WORK ORDER: The answer must consist of every line from the entries below that contains the word "leNat".

◆ ◆ ◆ ◆ ◆

-- ==== Sys2Proof/Laws/State.lean ====
section
/-! SUPPORT. One lemma per field per named update of the state: what each update leaves as it was, and what it writes. -/

namespace Sys2Proof.Machine

@[simp] theorem State.setPort_pending (s : State) (st : Station) (p : Port) : (s.setPort st p).pending = s.pending := by cases st <;> rfl
@[simp] theorem State.setPort_deckTime (s : State) (st : Station) (p : Port) : (s.setPort st p).deckTime = s.deckTime := by cases st <;> rfl
@[simp] theorem State.setPort_control (s : State) (st : Station) (p : Port) : (s.setPort st p).control = s.control := by cases st <;> rfl
@[simp] theorem State.setPort_pins (s : State) (st : Station) (p : Port) : (s.setPort st p).pins = s.pins := by cases st <;> rfl
@[simp] theorem State.setPort_bays (s : State) (st : Station) (p : Port) : (s.setPort st p).bays = s.bays := by cases st <;> rfl
@[simp] theorem State.setPort_bands (s : State) (st : Station) (p : Port) : (s.setPort st p).bands = s.bands := by cases st <;> rfl
@[simp] theorem State.setPort_jitter (s : State) (st : Station) (p : Port) : (s.setPort st p).jitter = s.jitter := by cases st <;> rfl
@[simp] theorem State.setPort_pairs (s : State) (st : Station) (p : Port) : (s.setPort st p).pairs = s.pairs := by cases st <;> rfl
@[simp] theorem State.setPort_levels (s : State) (st : Station) (p : Port) : (s.setPort st p).levels = s.levels := by cases st <;> rfl
@[simp] theorem State.setPort_censusMinute (s : State) (st : Station) (p : Port) : (s.setPort st p).censusMinute = s.censusMinute := by cases st <;> rfl
@[simp] theorem State.setPort_censusStart (s : State) (st : Station) (p : Port) : (s.setPort st p).censusStart = s.censusStart := by cases st <;> rfl
@[simp] theorem State.setPort_rows (s : State) (st : Station) (p : Port) : (s.setPort st p).rows = s.rows := by cases st <;> rfl
@[simp] theorem State.setPort_fade (s : State) (st : Station) (p : Port) : (s.setPort st p).fade = s.fade := by cases st <;> rfl
@[simp] theorem State.setPort_heads (s : State) (st : Station) (p : Port) : (s.setPort st p).heads = s.heads := by cases st <;> rfl
@[simp] theorem State.setPort_zones (s : State) (st : Station) (p : Port) : (s.setPort st p).zones = s.zones := by cases st <;> rfl
@[simp] theorem State.setPort_stageTable (s : State) (st : Station) (p : Port) : (s.setPort st p).stageTable = s.stageTable := by cases st <;> rfl
@[simp] theorem State.setPort_airMinute (s : State) (st : Station) (p : Port) : (s.setPort st p).airMinute = s.airMinute := by cases st <;> rfl
@[simp] theorem State.setPort_fans (s : State) (st : Station) (p : Port) : (s.setPort st p).fans = s.fans := by cases st <;> rfl
@[simp] theorem State.setPort_guidance (s : State) (st : Station) (p : Port) : (s.setPort st p).guidance = s.guidance := by cases st <;> rfl
@[simp] theorem State.setPort_supply (s : State) (st : Station) (p : Port) : (s.setPort st p).supply = s.supply := by cases st <;> rfl
@[simp] theorem State.setPort_loop (s : State) (st : Station) (p : Port) : (s.setPort st p).loop = s.loop := by cases st <;> rfl

@[simp] theorem State.modBay_pending (s : State) (n : Nat) (f : Bay → Bay) : (s.modBay n f).pending = s.pending := rfl
@[simp] theorem State.modBay_deckTime (s : State) (n : Nat) (f : Bay → Bay) : (s.modBay n f).deckTime = s.deckTime := rfl
@[simp] theorem State.modBay_control (s : State) (n : Nat) (f : Bay → Bay) : (s.modBay n f).control = s.control := rfl
@[simp] theorem State.modBay_pins (s : State) (n : Nat) (f : Bay → Bay) : (s.modBay n f).pins = s.pins := rfl
@[simp] theorem State.modBay_ports (s : State) (n : Nat) (f : Bay → Bay) : (s.modBay n f).ports = s.ports := rfl
@[simp] theorem State.modBay_bands (s : State) (n : Nat) (f : Bay → Bay) : (s.modBay n f).bands = s.bands := rfl
@[simp] theorem State.modBay_jitter (s : State) (n : Nat) (f : Bay → Bay) : (s.modBay n f).jitter = s.jitter := rfl
@[simp] theorem State.modBay_pairs (s : State) (n : Nat) (f : Bay → Bay) : (s.modBay n f).pairs = s.pairs := rfl
@[simp] theorem State.modBay_levels (s : State) (n : Nat) (f : Bay → Bay) : (s.modBay n f).levels = s.levels := rfl
@[simp] theorem State.modBay_censusMinute (s : State) (n : Nat) (f : Bay → Bay) : (s.modBay n f).censusMinute = s.censusMinute := rfl
@[simp] theorem State.modBay_censusStart (s : State) (n : Nat) (f : Bay → Bay) : (s.modBay n f).censusStart = s.censusStart := rfl
@[simp] theorem State.modBay_rows (s : State) (n : Nat) (f : Bay → Bay) : (s.modBay n f).rows = s.rows := rfl
@[simp] theorem State.modBay_fade (s : State) (n : Nat) (f : Bay → Bay) : (s.modBay n f).fade = s.fade := rfl
@[simp] theorem State.modBay_heads (s : State) (n : Nat) (f : Bay → Bay) : (s.modBay n f).heads = s.heads := rfl
@[simp] theorem State.modBay_zones (s : State) (n : Nat) (f : Bay → Bay) : (s.modBay n f).zones = s.zones := rfl
@[simp] theorem State.modBay_stageTable (s : State) (n : Nat) (f : Bay → Bay) : (s.modBay n f).stageTable = s.stageTable := rfl
@[simp] theorem State.modBay_airMinute (s : State) (n : Nat) (f : Bay → Bay) : (s.modBay n f).airMinute = s.airMinute := rfl
@[simp] theorem State.modBay_fans (s : State) (n : Nat) (f : Bay → Bay) : (s.modBay n f).fans = s.fans := rfl
@[simp] theorem State.modBay_guidance (s : State) (n : Nat) (f : Bay → Bay) : (s.modBay n f).guidance = s.guidance := rfl
@[simp] theorem State.modBay_supply (s : State) (n : Nat) (f : Bay → Bay) : (s.modBay n f).supply = s.supply := rfl
@[simp] theorem State.modBay_loop (s : State) (n : Nat) (f : Bay → Bay) : (s.modBay n f).loop = s.loop := rfl
@[simp] theorem State.modBay_bays (s : State) (n : Nat) (f : Bay → Bay) : (s.modBay n f).bays = s.bays.modify n f := rfl

@[simp] theorem State.modPair_pending (s : State) (n : Nat) (f : RampPair → RampPair) : (s.modPair n f).pending = s.pending := rfl
@[simp] theorem State.modPair_deckTime (s : State) (n : Nat) (f : RampPair → RampPair) : (s.modPair n f).deckTime = s.deckTime := rfl
@[simp] theorem State.modPair_control (s : State) (n : Nat) (f : RampPair → RampPair) : (s.modPair n f).control = s.control := rfl
@[simp] theorem State.modPair_pins (s : State) (n : Nat) (f : RampPair → RampPair) : (s.modPair n f).pins = s.pins := rfl
@[simp] theorem State.modPair_ports (s : State) (n : Nat) (f : RampPair → RampPair) : (s.modPair n f).ports = s.ports := rfl
@[simp] theorem State.modPair_bays (s : State) (n : Nat) (f : RampPair → RampPair) : (s.modPair n f).bays = s.bays := rfl
@[simp] theorem State.modPair_bands (s : State) (n : Nat) (f : RampPair → RampPair) : (s.modPair n f).bands = s.bands := rfl
@[simp] theorem State.modPair_jitter (s : State) (n : Nat) (f : RampPair → RampPair) : (s.modPair n f).jitter = s.jitter := rfl
@[simp] theorem State.modPair_levels (s : State) (n : Nat) (f : RampPair → RampPair) : (s.modPair n f).levels = s.levels := rfl
@[simp] theorem State.modPair_censusMinute (s : State) (n : Nat) (f : RampPair → RampPair) : (s.modPair n f).censusMinute = s.censusMinute := rfl
@[simp] theorem State.modPair_censusStart (s : State) (n : Nat) (f : RampPair → RampPair) : (s.modPair n f).censusStart = s.censusStart := rfl
@[simp] theorem State.modPair_rows (s : State) (n : Nat) (f : RampPair → RampPair) : (s.modPair n f).rows = s.rows := rfl
@[simp] theorem State.modPair_fade (s : State) (n : Nat) (f : RampPair → RampPair) : (s.modPair n f).fade = s.fade := rfl
@[simp] theorem State.modPair_heads (s : State) (n : Nat) (f : RampPair → RampPair) : (s.modPair n f).heads = s.heads := rfl
@[simp] theorem State.modPair_zones (s : State) (n : Nat) (f : RampPair → RampPair) : (s.modPair n f).zones = s.zones := rfl
@[simp] theorem State.modPair_stageTable (s : State) (n : Nat) (f : RampPair → RampPair) : (s.modPair n f).stageTable = s.stageTable := rfl
@[simp] theorem State.modPair_airMinute (s : State) (n : Nat) (f : RampPair → RampPair) : (s.modPair n f).airMinute = s.airMinute := rfl
@[simp] theorem State.modPair_fans (s : State) (n : Nat) (f : RampPair → RampPair) : (s.modPair n f).fans = s.fans := rfl
@[simp] theorem State.modPair_guidance (s : State) (n : Nat) (f : RampPair → RampPair) : (s.modPair n f).guidance = s.guidance := rfl
@[simp] theorem State.modPair_supply (s : State) (n : Nat) (f : RampPair → RampPair) : (s.modPair n f).supply = s.supply := rfl
@[simp] theorem State.modPair_loop (s : State) (n : Nat) (f : RampPair → RampPair) : (s.modPair n f).loop = s.loop := rfl
@[simp] theorem State.modPair_pairs (s : State) (n : Nat) (f : RampPair → RampPair) : (s.modPair n f).pairs = s.pairs.modify n f := rfl
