-- ==== Sys2Proof/Tests/Slice0.lean ====
section
/-! SUPPORT. Small tests: ill-formed commands refused by the well-formedness checks, frames written out by hand and read by
the decoder, single steps with their expected values from the manual's worked cases, and for each statement with hypotheses
a state and operands that meet them. -/

namespace Sys2Proof.Machine.Test

-- One theorem at a time: each waits for the kernel, and too many waiting at once run out of threads.
set_option Elab.async false

/-! ### Small states -/

/-- A bay of node 12 with references at bands 0 and 2. -/
def bay (row cls channel cost : Nat) (sensed : Sensed) : Bay :=
  { Bay.fresh
      { row := row, cls := cls, node := 12, channel := channel, cost := cost, onThr := 400, offThr := 250,
        ref0 := some 12000, ref1 := none, ref2 := some 9800, ref3 := none } 12000 with
    sensed := sensed, learning := false }

/-- A row of 1,200 W at its base level of 30 %. -/
def row (level zone : Nat) (parent : Parent) (node requested : Nat) : Row :=
  { cfg := { level := level, zone := zone, parent := parent, node := node, rated := 1200, base := 30, active := 100,
             holdTime := 120 }
    requested := requested, lightTimer := none, granted := 30, commanded := 30, step := .still }

/-- A level with no sign node and no traffic range. -/
def level (count : Nat) : Level :=
  { Level.fresh { driftLimit := 15, driftTime := 600, weight := 4, sign1 := none, sign2 := none,
                  traffic := List.replicate 8 none } with count := count }

/-- A zone that is not FAILSAFE. -/
def zone (level stage : Nat) : Zone := { Zone.fresh { level := level, failsafeDemand := 60 } with failsafe := false, stage := stage }

/-- A fan STOPPED at 0, with its intervals at their defaults. -/
def fan (zone rated cls floor request : Nat) : Fan :=
  { Fan.fresh
      { zone := zone, rated := rated, minRun := 25, start := 15, maxSpeed := 100, accel := 2, decel := 3, reversible := true,
        dirA := .forward, dirB := .reverse, dwell := 15 } .forward with
    cls := cls, floor := floor, request := request }

/-- The deck of the worked sequence "a peak on level 4", in RUN mode. -/
def deck : State :=
  { State.reset with
    deckTime := 20000#32
    control := { State.reset.control with mode := .run, working := none }
    bays :=
      [(600, bay 30 0 0 1200 .vacant), (601, bay 30 2 1 1250 .vacant), (602, bay 30 0 2 1300 .present),
       (640, bay 31 0 3 900 .vacant), (641, bay 31 1 4 950 .vacant)]
    levels := [(4, level 90)]
    rows := [(30, row 4 7 (.pair 5) 160 30), (31, row 4 8 (.row 30) 161 30)]
    zones := [(7, zone 4 0), (8, zone 4 2)]
    guidance := { State.reset.guidance with lastTicket := 411 } }

/-- The deck with every bay but one taken, so that requests wait. -/
def full : State := { deck with bays := [(600, bay 30 0 0 1200 .present)] }
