/-- Writes one byte, keeping the canonical form. -/
def memWrite (m : Memory) (a : Nat) (b : Byte) : Memory := if b = unwritten then tdel m a else tset m a b

/-- `n` bytes from an address up. -/
def readBytes (m : Memory) (a : Nat) : Nat → List Byte
  | 0 => []
  | n + 1 => memRead m a :: readBytes m (a + 1) n

/-- Writes bytes from an address up. -/
def writeBytes (m : Memory) (a : Nat) (bs : List Byte) : Memory :=
  match bs with
  | [] => m
  | b :: rest => writeBytes (memWrite m a b) (a + 1) rest

/-- A little-endian number in memory (R3). -/
def readLE (m : Memory) (a n : Nat) : Nat := leNat (readBytes m a n)

/-- Writes the cells of a list, in order. -/
def writeCells (m : Memory) (cs : List (Nat × Byte)) : Memory := cs.foldl (fun m c => memWrite m c.1 c.2) m

/-- A field of `n` bytes at an offset of a record (R3). -/
def fieldLE (bs : List Byte) (off n : Nat) : Nat := leNat ((bs.drop off).take n)

/-- Whether bytes off to off + n − 1 of a record are all 0. -/
def zeroBytes (bs : List Byte) (off n : Nat) : Bool := ((bs.drop off).take n).all (· == 0)

/-- Replaces the bytes of a record from an offset on. -/
def patch (bs : List Byte) (off : Nat) (new : List Byte) : List Byte :=
  bs.take off ++ new ++ bs.drop (off + new.length)

/-- The canonical form of a memory: addresses rise, and no byte listed equals an unlisted one. -/
def Memory.wf : Memory → Bool
  | [] => true
  | (a, b) :: rest =>
    b != unwritten && (match rest with | [] => true | (a2, _) :: _ => decide (a < a2)) && Memory.wf rest

/-- Bits hi down to lo of a number (R3). -/
def bitsOf (x hi lo : Nat) : Nat := x / 2 ^ lo % 2 ^ (hi + 1 - lo)

/-- One bit of a number. -/
def bitOf (x k : Nat) : Bool := x / 2 ^ k % 2 == 1

/-- A two's-complement field of `n` bits. -/
def signedOf (n x : Nat) : Int := (BitVec.ofNat n x).toInt

/-- Least multiple of `m` at or above `x`. -/
def roundUp (x m : Nat) : Nat := (x + m - 1) / m * m

/-- Quotient rounded up. -/
def ceilDiv (x m : Nat) : Nat := (x + m - 1) / m

/-! ## Cores and kernels of the state -/

def State.core (s : State) (i : Nat) : Core := tget {} s.cores i

def State.setCore (s : State) (i : Nat) (c : Core) : State := { s with cores := tset s.cores i c }

/-- The core whose bundle is in progress. -/
def State.me (s : State) : Core := s.core s.act

def State.setMe (s : State) (c : Core) : State := s.setCore s.act c

def State.kernel? (s : State) (kid : Nat) : Option Kernel := tfind s.kernels kid

def State.setKernel (s : State) (kid : Nat) (k : Kernel) : State :=
  { s with kernels := tset s.kernels kid k }

/-- Changes a kernel, if it is there. -/
def State.updKernels (s : State) (f : Kernel → Kernel) : State :=
  { s with kernels := s.kernels.map (fun (i, k) => (i, f k)) }

def State.updKernel (s : State) (kid : Nat) (f : Kernel → Kernel) : State :=
  match s.kernel? kid with
  | none => s
  | some k => s.setKernel kid (f k)

/-- Changes a core. -/
def State.updCore (s : State) (i : Nat) (f : Core → Core) : State := s.setCore i (f (s.core i))

/-- The kernel a core is bound to. -/
def State.kernelOf (s : State) (c : Core) : Option Kernel :=
  match c.kid with
  | none => none
  | some kid => s.kernel? kid

/-- sr.ttc as a core reads it (R124). -/
def State.ttcOf (s : State) (c : Core) : Nat :=
  match s.kernelOf c with
  | none => 0
  | some k => k.ttc

/-- Cluster of a physical core, 32·pier + cluster. -/
def clusterOf (phys : Nat) : Nat := phys / 5

/-- Pier of a physical core. -/
def pierOf (phys : Nat) : Nat := phys / 160

/-- Position of a role in its cluster: its rank among the kernel's roles bound there (R150). -/
def positionOf (k : Kernel) (role : Nat) : Nat :=
  let cl := clusterOf (k.bind.getD role 0)
  ((k.bind.take role).filter (fun p => clusterOf p == cl)).length

/-- Takes a free value: the counter, and the state with it advanced. -/
def State.takeFree (s : State) : Nat × State := (s.free, { s with free := s.free + 1 })

/-! ## Registers (R285) -/

def gRead (c : Core) (r : Nat) : Word64 := if r = 0 then 0 else tget 0 c.g r

def pRead (c : Core) (r : Nat) : Bool := if r = 0 then true else if r = 1 then false else c.p.getLsbD r

def mRead (c : Core) (r : Nat) : Word64 := if r = 0 then 0xFFFFFFFFFFFFFFFF else tget 0 c.m r

/-- A vector register of zeros. -/
def zeroLanes : Lanes := Vector.replicate 64 0

def vRead (c : Core) (r : Nat) : Lanes := tget zeroLanes c.v r

def xRead (c : Core) (r : Nat) : Word64 := tget 0 c.x r

def fRead (c : Core) (r : Nat) : Word32 := tget 0 c.f r

def cRead (c : Core) (k : Nat) : Word32 := tget 0 c.c k

/-- A lane of a vector register. -/
def lane (w : Lanes) (i : Nat) : Word32 := w.toArray.getD i 0

/-- A lane word from a function of the lane number. -/
def mkLanes (f : Nat → Word32) : Lanes := Vector.ofFn (fun i : Fin 64 => f i.val)

/-- A 64-bit mask from a function of the bit number. -/
def mkMask (f : Nat → Bool) : Word64 :=
  BitVec.ofNat 64 ((List.range 64).foldl (fun acc i => if f i then acc + 2 ^ i else acc) 0)

/-- Lanes of `new` where the mask is 1, of `old` elsewhere (R286, R334). -/
def mergeLanes (mask : Word64) (old new : Lanes) : Lanes :=
  mkLanes (fun i => if mask.getLsbD i then lane new i else lane old i)

/-- Whether a guard enables a slot (R288). -/
def enabled (c : Core) (h : Hd) : Bool := pRead c h.pred.toNat != h.neg
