-- ==== Sys2Proof/Machine/Control.lean ====
section
/-!
DEFINITION. The control instructions of slot S (R323 to R333). Each asks the sequencer of its core for
an effect, which takes place when the bundle commits (Machine/Bundle.lean).
-/
namespace Sys2Proof.Machine

/-- Changes what the bundle in progress has asked of the sequencer. -/
def Core.ask (c : Core) (f : Staged → Staged) : Core := { c with staged := f c.staged }

/-- DELAY_BRANCH reason 1: an enabled control transfer in a delay bundle (R326). -/
def noDelay (c : Core) (e : Eff) : Eff := if c.dly > 0 then .trap codeDelayBranch 1 else e

/-- NOPN n: the next bundle issues n cycles after this one (R323). -/
def execNopn (o : ImmOps) (s : State) : Out :=
  runSlotReads o.hd [] s (fun c => .ok (c.ask (fun q => { q with nopn := o.imm.toNat })))

/-- The target of BR and CALL: bundle address plus byte offset (R324). -/
def branchTarget (c : Core) (imm : BitVec 20) : Word64 := BitVec.ofNat 64 c.cur.addr + immWord imm

/-- Takes a branch (R324); `leave` says that it may leave loop bodies (R331). -/
def takeBranch (c : Core) (target : Word64) (call leave : Bool) : Core :=
  c.ask (fun q => { q with branch := some target, call := call, leave := leave })

def execBr (o : ImmOps) (s : State) : Out :=
  runSlotReads o.hd [] s (fun c => noDelay c (.ok (takeBranch c (branchTarget c o.imm) false true)))

/-- CALL: the link lands with the second delay bundle (R325). -/
def execCall (o : ImmOps) (s : State) : Out :=
  runSlotReads o.hd [] s (fun c => noDelay c (.ok (takeBranch c (branchTarget c o.imm) true false)))

/-- RET: the target is g63, read at issue (R324). -/
def execRet (h : Hd) (s : State) : Out :=
  runSlotReads h [.g 63] s (fun c => noDelay c (.ok (takeBranch c (gRead c 63) false true)))

def execJmpi (o : RA) (s : State) : Out :=
  runSlotReads o.hd [.g o.a.toNat] s (fun c => noDelay c (.ok (takeBranch c (gAt c o.a) false true)))

/-! ## Loops -/

/-- END of a loop's literal word (R328). -/
def loopEnd (lit : Word32) : Nat := (lit.setWidth 20).toNat

/-- The stages of LOOP's literal word: SM1 + 1 (R328). -/
def loopStages (lit : Word32) : Nat := (lit.extractLsb' 20 3).toNat + 1

/-- A level to push (R328, R329): its body starts after this bundle. -/
def newLevel (s : State) (c : Core) (modulo : Bool) (stop n ii stages : Nat) : LoopLevel where
  modulo := modulo
  start := c.cur.next
  stop := stop
  n := n
  j := 0
  ii := ii
  stages := stages
  passStart := issueStamp s c + 1
  entered := issueStamp s c
  sys := c.mode != .task

/-- Writes stage predicates p8 to p(8 + S - 1) for pass j (R329). -/
def stagePredWrites (s : State) (c : Core) (rank slot n j stages : Nat) (due : Due) : List Landing :=
  (List.range stages).map (fun k =>
    { write := .p (8 + k) (stagePred n j k), due := due, rank := rank, issue := issueStamp s c,
      slot := slot, long := false })

/-- LOOPN (R328): its checks in order, then a zero trip or a push. -/
def loopnEffect (o : LoopnOps) (s : State) (c : Core) : Eff :=
  let n := gAt c o.a
  if n.toNat ≥ 2 ^ 32 then operandTrap 0x91
  else if o.lit.toNat / 2 ^ 20 ≠ 0 then operandTrap 0x93
  else if loopEnd o.lit ≤ c.cur.next then operandTrap 0x93
  else if n = 0 then noDelay c (.ok (c.ask (fun q => { q with zeroTrip := some (loopEnd o.lit) })))
  else if c.loops.length ≥ 6 then operandTrap 0x92
  else noDelay c (.ok (c.ask (fun q =>
    { q with push := some (newLevel s c false (loopEnd o.lit) n.toNat 0 0) })))

def execLoopn (o : LoopnOps) (s : State) : Out := runSlotReads o.hd [.g o.a.toNat] s (loopnEffect o s)

/-- LOOP (R329): its checks in order, then a zero trip, or a push and the stage predicates of pass 0. -/
def loopEffect (o : LoopOps) (s : State) (c : Core) : Eff :=
  let n := gAt c o.a
  let stages := loopStages o.lit
  if n.toNat ≥ 2 ^ 32 then operandTrap 0x91
  else if o.lit.toNat / 2 ^ 23 ≠ 0 then operandTrap 0x93
  else if loopEnd o.lit ≤ c.cur.next then operandTrap 0x93
  else if c.loops.any (·.modulo) then operandTrap 0x95
  else if n = 0 then noDelay c (.ok (c.ask (fun q => { q with zeroTrip := some (loopEnd o.lit) })))
  else if c.loops.length ≥ 6 then operandTrap 0x92
  else
    let c := c.ask (fun q =>
      { q with push := some (newLevel s c true (loopEnd o.lit) n.toNat o.ii.toNat stages) })
    noDelay c (.ok { c with
      inflight := c.inflight ++ stagePredWrites s c 1 o.hd.slot.num n.toNat 0 stages (dueAt s c 1) })

def execLoop (o : LoopOps) (s : State) : Out := runSlotReads o.hd [.g o.a.toNat] s (loopEffect o s)

end Sys2Proof.Machine
end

◆ ◆ ◆ ◆ ◆

SOLUTION BELOW:
def readLE (m : Memory) (a n : Nat) : Nat := leNat (readBytes m a n)
def fieldLE (bs : List Byte) (off n : Nat) : Nat := leNat ((bs.drop off).take n)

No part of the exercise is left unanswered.